= ASSIGNMENT =
From the data below, return the exact lines starting at the line containing "c h.data h.mask" and ending at the line containing "R252, R346) -/", both included, and nothing else.

= Beginning of Section =

-- ==== Sys2Proof/Machine/Caches.lean ====
section
/-!
DEFINITION. The caches on the load path (R82 to R94), self-invalidation (R91), held copies as their block reads
them (R252), and the sector tags of deterministic mode (R343 to R346).
-/

namespace Sys2Proof.Machine

/-! ### Sector tags (R343, R344) -/

/-- An access as a tag sees it. -/
inductive TagAcc where
  | read
  /-- the bytes written in the sector -/
  | write (m : BitVec 32)
  /-- the m[6:4] code and whether it returns a value -/
  | atomic (code : Nat) (ret : Bool)
  deriving DecidableEq, Repr

/-- A tag that grid `grid` resets in phase `phase`. -/
def Tag.fresh (grid phase : Nat) : Tag := ⟨grid, phase, none, 0, 0, 0, 0, false, 0, false⟩

/-- The rows of R344 on a current tag. The number is 0 for an access that is made, 1 for a rejected write, and
else the cause of the conflict. -/
def Tag.step (t : Tag) (X : Nat) : TagAcc → Tag × Nat
  | .read =>
    if t.wid.isSome && t.wid != some X then (t, 2)
    else if t.aop != 0 && (t.aid != X || t.amany) then (t, 5)
    else if t.rsum = 0 then ({ t with rsum := 1, rid := X }, 0)
    else if t.rsum = 1 && t.rid != X then ({ t with rsum := 2 }, 0)
    else (t, 0)
  | .write m =>
    if t.rsum = 2 || (t.rsum = 1 && t.rid != X) then (t, 3)
    else if t.aop != 0 && (t.aid != X || t.amany) then (t, 5)
    else
      match t.wid with
      | none => ({ t with wid := some X, wmask := t.wmask ||| m }, 0)
      | some w =>
        if w = X then ({ t with wmask := t.wmask ||| m }, 0)
        else if m != t.wmask then (t, 4)
        else if w < X then ({ t with wid := some X }, 0)
        else (t, 1)
  | .atomic code ret =>
    if t.wid.isSome || (t.rsum != 0 && t.rid != X) || t.rsum = 2 then (t, 5)
    else if t.aop != 0 && t.aop != code + 1 then (t, 5)
    else if (t.aret || ret) && t.aop != 0 && t.aid != X then (t, 5)
    else
      ({ t with aop := if t.aop = 0 then code + 1 else t.aop
                aid := if t.aop = 0 then X else t.aid
                amany := t.amany || (t.aop != 0 && t.aid != X)
                aret := t.aret || ret }, 0)

/-- Who accesses memory: the core and its die, the space, and the grid's deterministic identity (R341). -/
structure Party where
  blk : Nat
  core : Nat
  space : Nat
  grid : Nat
  det : Bool
  ident : Nat
  phase : Nat
  deriving DecidableEq, Repr

/-- An access of a party takes the data that a failed lane of the bridge carried for it, if it crosses the bridge (R380).
Log 17 (DESIGN CHOICE). -/
def State.takeFlaw (s : State) (P : Party) (va : Word) : State × Bool :=
  if (s.blk P.blk).flawed && dieOfCore P.core != ownerOf va then
    (s.updBlk P.blk fun x => { x with flawed := false }, true)
  else (s, false)

/-- A block as a party. -/
def State.partyOf (s : State) (b : Nat) : Party :=
  let x := s.blk b
  let y := s.gridOf b
  ⟨b, x.core, x.space, x.grid, y.determ, x.lcore, y.phase % 2 ^ 32⟩

/-- The tag check of one access of n bytes at off of a line, in its sector (R344). Accesses of grids that are
not deterministic neither read nor set tags (R343). The tag of a line that is not in the L2 stands in the overflow store;
one that the store has no room for, or had none for while it is current, gives cause 6. Log 66 (DEDUCED). -/
def State.tagCheck (s : State) (P : Party) (line off : Nat) (a : Nat → TagAcc) : State × Nat :=
  if !P.det then (s, 0)
  else
    let d := ownerOfLine line
    let key := lineKey P.space line * 4 + off / 32
    let slot := (s.grid P.grid).gslot
    let old := (oget (s.die d).tags key).filter fun t => t.gslot == slot && t.phase == P.phase
    let out := ((s.die d).l2At (lineKey P.space line)).isNone && !(s.die d).overflow.contains key
    let s0 := if out && overflowSize ≤ (s.die d).overflow.length then s.dropStale d else s
    if (old.isSome && (s.die d).lostTags.contains key) || (out && overflowSize ≤ (s0.die d).overflow.length) then (s, 6)
    else
      let r := (old.getD (Tag.fresh slot P.phase)).step P.ident (a (off % 32))
      if r.2 = 0 then
        (s0.updDie d fun x => { x with
          tags := oset x.tags key r.1
          overflow := if out then x.overflow ++ [key] else x.overflow
          lostTags := x.lostTags.filter (· != key) }, 0)
      else (s, r.2)

/-- n bytes at an offset of a sector. -/
def sectorBytes (n off : Nat) : BitVec 32 := BitVec.ofNat 32 ((2 ^ n - 1) * 2 ^ off)

/-! ### Held copies (R252) -/

/-- A line as the block that holds bytes of it reads it: the bytes of its commits under way and of its held
copies over the committed ones. Log 53 (DEDUCED). -/
def Block.overlay (x : Block) (line : Nat) (d : Line) : Line :=
  let c := x.commits.foldl
    (fun d c => match oget c.lines line with | some h => lineMerge d h.data h.mask | none => d) d
  match oget x.held line with
  | some h => lineMerge c h.data h.mask
  | none => c

/-- The bytes of a line that the block holds or is committing. -/
def Block.heldMask (x : Block) (line : Nat) : Line :=
  x.commits.foldl
    (fun m c => match oget c.lines line with | some h => m ||| h.mask | none => m)
    (match oget x.held line with | some h => h.mask | none => 0)

/-! ### The L1 (R83, R90, R92, R93, R252, R346) -/

def State.l1At (s : State) (k key : Nat) : Option L1Line := oget (s.core (s.l1Core k)).l1 key

def State.updL1 (s : State) (k : Nat) (f : OMap L1Line → OMap L1Line) : State :=
  s.updCore (s.l1Core k) fun c => { c with l1 := f c.l1 }

/-- Whether a load may go by a line of the L1 at all: its class and grid (R92), and in deterministic mode the
phase and identity that filled it (R93, R346). -/
def L1Line.usable (x : L1Line) (P : Party) (hint : Nat) : Bool :=
  (x.cls != 2 || (hint == 2 && x.grid == P.grid))
    && (!P.det || (x.ident == P.ident && x.phase == P.phase && x.grid == P.grid))

/-- The bytes of an L1 line that a block may read: valid ones outside sectors marked with another block. -/
def L1Line.seen (x : L1Line) (b : Nat) : Line := if x.markBlk = b then x.valid else x.valid &&& ~~~x.marked

/-- An L1 hit (R83). -/
def State.l1Hit (s : State) (P : Party) (line hint : Nat) (need : Line) : Option L1Line :=
  match s.l1At P.core (lineKey P.space line) with
  | some x => if x.rMark && x.usable P hint && lineSub need (x.seen P.blk) then some x else none
  | none => none

/-- The number of sets of the L1 that a core uses: 256 KiB in lines of 128 bytes and 8 ways, sixteen times that where
its cluster's is fused (R82, R85). -/
def State.l1Sets (s : State) (k : Nat) : Nat := if sget false s.fused (clusterOfCore k) then 4096 else 256

/-- Room in the L1 for a line of a class (R82, R90): a full set gives up a line, and a fifth keep line makes the oldest
normal. Log 68 (DESIGN CHOICE). -/
def State.roomL1 (s : State) (k key cls : Nat) : State :=
  let mates := setMates 4 (s.l1Sets k) Config.l1Set (s.core (s.l1Core k)).l1 key
  let keeps := mates.filter fun e => e.2.cls == 3
  let s1 :=
    match if mates.length < 8 then none else victim (mates.map fun e => (e.1, classRank e.2.cls, e.2.age)) with
    | some v => s.updL1 k fun m => odel m v
    | none => s
  match if cls != 3 || keeps.length < 4 then none else victim (keeps.map fun e => (e.1, 0, e.2.age)) with
  | some v => s1.updL1 k fun m => oupd m v fun x => { x with cls := 0 }
  | none => s1

/-- Sectors put into the L1 in the class of the hint, the block's own held bytes over the committed ones and their sectors
marked with it (R252); a line that the load may not go by is replaced, and one that another block has marked gives those
sectors up where this block would mark its own. -/
def State.fillL1 (s : State) (P : Party) (line hint : Nat) (add data poison : Line) : State :=
  let key := lineKey P.space line
  let mine := (s.blk P.blk).heldMask line
  let full := (s.blk P.blk).overlay line data
  let bad := poison &&& ~~~mine
  let mark := sectorsOf (mine &&& add)
  let new : L1Line :=
    ⟨full &&& add, add, bad &&& add, true, hint, P.grid, mark, if mark == 0 then 0 else P.blk, P.ident, P.phase,
      s.cycles.toNat⟩
  match (s.l1At P.core key).filter fun x => x.usable P hint && x.rMark with
  | some x =>
    let other := x.marked != 0 && x.markBlk != P.blk
    let keep := if other && mark != 0 then x.valid &&& ~~~x.marked else x.valid
    s.updL1 P.core fun m => oset m key { x with
      data := lineMerge x.data full add
      valid := keep ||| add
      poison := lineMerge x.poison bad add
      marked := if other && mark != 0 then mark else (x.marked &&& ~~~add) ||| mark
      markBlk := if mark == 0 then x.markBlk else P.blk }
  | none => (s.roomL1 P.core key hint).updL1 P.core fun m => oset m key new

/-- The sectors a store writes updated in the issuing core's L1 where they are present, and marked with the
block (R84, R252). A line marked with another block is given up instead. -/
def State.storeL1 (s : State) (P : Party) (line : Nat) (mask data : Line) : State :=
  let key := lineKey P.space line
  match s.l1At P.core key with
  | none => s
  | some x =>
    if x.marked != 0 && x.markBlk != P.blk then s.updL1 P.core fun m => odel m key
    else
      let sec := sectorsOf mask &&& x.valid
      s.updL1 P.core fun m => oset m key { x with
        data := lineMerge x.data data (mask &&& x.valid)
        poison := x.poison &&& ~~~sectorsWithin mask
        marked := x.marked ||| sec
        markBlk := P.blk }

/-- The L1 sectors that carry a block's marks given up with what it stored there (R258). -/
def State.dropMarked (s : State) (b : Nat) : State :=
  s.updL1 (s.blk b).core fun m =>
    m.map fun kv => (kv.1, kv.2.map fun x =>
      if x.markBlk = b then { x with valid := x.valid &&& ~~~x.marked, marked := 0 } else x)

/-- What the L1 of a block's core keeps of a line as bytes of it are merged (R254, R269): the sectors that carry the
block's marks, whose bytes they have, if all of the bytes were taken; other copies of the sectors would be stale. -/
def State.mergeL1 (s : State) (P : Party) (line : Nat) (held taken : Line) : State :=
  s.updL1 P.core fun m => oupd m (lineKey P.space line) fun x =>
    let ours := if x.markBlk = P.blk && held == taken then x.marked else 0
    { x with
      valid := x.valid &&& ~~~(sectorsOf held &&& ~~~ours)
      poison := x.poison &&& ~~~(sectorsWithin taken &&& ours) }

/-- The sectors that a write at the point of coherence covers invalidated in the issuing core's L1 (R272). -/
def State.dropL1 (s : State) (k key : Nat) (mask : Line) : State :=
  s.updL1 k fun m => oupd m key fun x => { x with valid := x.valid &&& ~~~sectorsOf mask }

/-! ### Fetching a line (R86, R87, R94) -/

/-- What a line request brings: a fault code of R99, 0, or `snoopCode`; the bytes asked for, their poison, and whether they
crossed the bridge. -/
structure Fetched where
  code : Nat
  data : Line
  poison : Line
  crossed : Bool
  deriving DecidableEq, Repr

/-- The L2 of a die answers a load: the line is there, has its R mark and every sector needed (R83). -/
def State.l2Hit (s : State) (d key : Nat) (need : Line) : Option L2Line :=
  match (s.die d).l2At key with
  | some x => if x.rMark && !x.unc && (s.die d).l2Has key need then some x else none
  | none => none

/-- What a read answers while a host must first give back a line that it has for writing (R278). -/
def snoopCode : Nat := 16

/-- The class of R90 in the L2: read-only loads fill the normal class. -/
def l2Class (hint : Nat) : Nat := if hint = 2 then 0 else hint

/-- A read of the owning die's L2, filling it from the home (R86, R87). -/
def State.fetchOwner (s : State) (P : Party) (line hint : Nat) (need : Line) : State × Fetched :=
  let d := ownerOfLine line
  let key := lineKey P.space line
  match s.l2Hit d key need with
  | some x => (s, ⟨0, x.data, x.poison, false⟩)
  | none =>
    let r := s.translate P.space (BitVec.ofNat 64 (line * 128)) 1
    if r.2.code != 0 then (r.1, ⟨r.2.code, 0, 0, false⟩)
    else if inHost r.2.pa then (r.1, ⟨0, r.1.physLine d r.2.pa need, 0, false⟩)
    else if r.1.hostWrites d r.2.pa then (r.1.backInvalidate d r.2.pa, ⟨snoopCode, 0, 0, false⟩)
    else
      let s1 := r.1.fillL2 d key r.2 need (l2Class hint)
      let v := s1.viewLine d key (r.2.pa / 128 * 128) (sectorsOf need)
      (s1, ⟨0, v.1, v.2, false⟩)

/-- A remote line of the requesting die's L2 (R86), where it has a way. -/
def State.fillRemote (s : State) (d key : Nat) (hint : Nat) (add : Line) (o : L2Line) : State :=
  let r := (s.placeL2 d key (l2Class hint)).ownWay d key
  if !r.2 then r.1
  else r.1.updL2 d key fun old => { old with
    data := lineMerge old.data o.data add
    poison := lineMerge old.poison o.poison add
    valid := old.valid ||| add
    rMark := o.rMark, wMark := o.wMark, sieve := o.sieve, unc := o.unc, pa := o.pa, bitmap := o.bitmap
    remote := true }

/-- A load's request for a line that misses in its L1: the L2 of the die, the owning die's L2, the home (R86), with
the fills of R83, R90 and R93. -/
def State.fetchLine (s : State) (P : Party) (line hint : Nat) (need : Line) (l1 : Bool) : State × Fetched :=
  let d := dieOfCore P.core
  let o := ownerOfLine line
  let key := lineKey P.space line
  let add := sectorsOf need
  let near := if d != o && !P.det then s.l2Hit d key need else none
  match near with
  | some x => (if l1 then s.fillL1 P line hint add x.data x.poison else s, ⟨0, x.data, x.poison, false⟩)
  | none =>
    let q := s.fetchOwner P line hint need
    let r := (q.1, { q.2 with crossed := d != o })
    if r.2.code != 0 then r
    else
      match (r.1.die o).l2At key with
      | some x =>
        if x.unc || !(r.1.die o).l2Has key need then r
        else
          let s1 := if d != o && !P.det then r.1.fillRemote d key hint add x else r.1
          (if l1 then s1.fillL1 P line hint add x.data x.poison else s1, r.2)
      | none => r

/-- The request of a load that reads at the point of coherence only. -/
def State.fetchPoc (s : State) (P : Party) (line hint : Nat) (need : Line) : State × Fetched :=
  let q := s.fetchOwner P line hint need
  (q.1, { q.2 with crossed := dieOfCore P.core != ownerOfLine line })

/-! ### Self-invalidation (R91) -/

/-- Normal, stream and keep lines dropped; read-only lines stay (R92). -/
def dropNormal (m : OMap L1Line) : OMap L1Line := m.filter fun kv => kv.2.any (·.cls == 2)

/-- The clean remote lines of a die dropped; where a block holds bytes of one, its marks stay. -/
def State.dropRemote (s : State) (d : Nat) : State :=
  let copies := s.copiesOn d
  s.updDie d fun x => { x with l2 := x.l2.filterMap fun kv =>
    match kv.2 with
    | some y => if y.remote then (if copies.any fun c => c.1 == kv.1 then some (kv.1, some { y with valid := 0, way7 := false }) else none) else some kv
    | none => some kv }

/-- An acquire by a group of block b: 0 .grp, 1 .blk, 2 .clu, 3 .die, 4 .dev, 5 .sys (R3, R91). -/
def State.acquire (s : State) (b scope : Nat) : State :=
  let k := (s.blk b).core
  let fused := sget false s.fused (clusterOfCore k)
  let s1 := if scope ≥ 3 || (scope = 2 && !fused) then s.updL1 k dropNormal else s
  if scope ≥ 4 then s1.dropRemote (dieOfCore k) else s1

end Sys2Proof.Machine
end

= End of Section =

= RESULT =
  | some h => lineMerge c h.data h.mask
  | none => c

/-- The bytes of a line that the block holds or is committing. -/
def Block.heldMask (x : Block) (line : Nat) : Line :=
  x.commits.foldl
    (fun m c => match oget c.lines line with | some h => m ||| h.mask | none => m)
    (match oget x.held line with | some h => h.mask | none => 0)

/-! ### The L1 (R83, R90, R92, R93, R252, R346) -/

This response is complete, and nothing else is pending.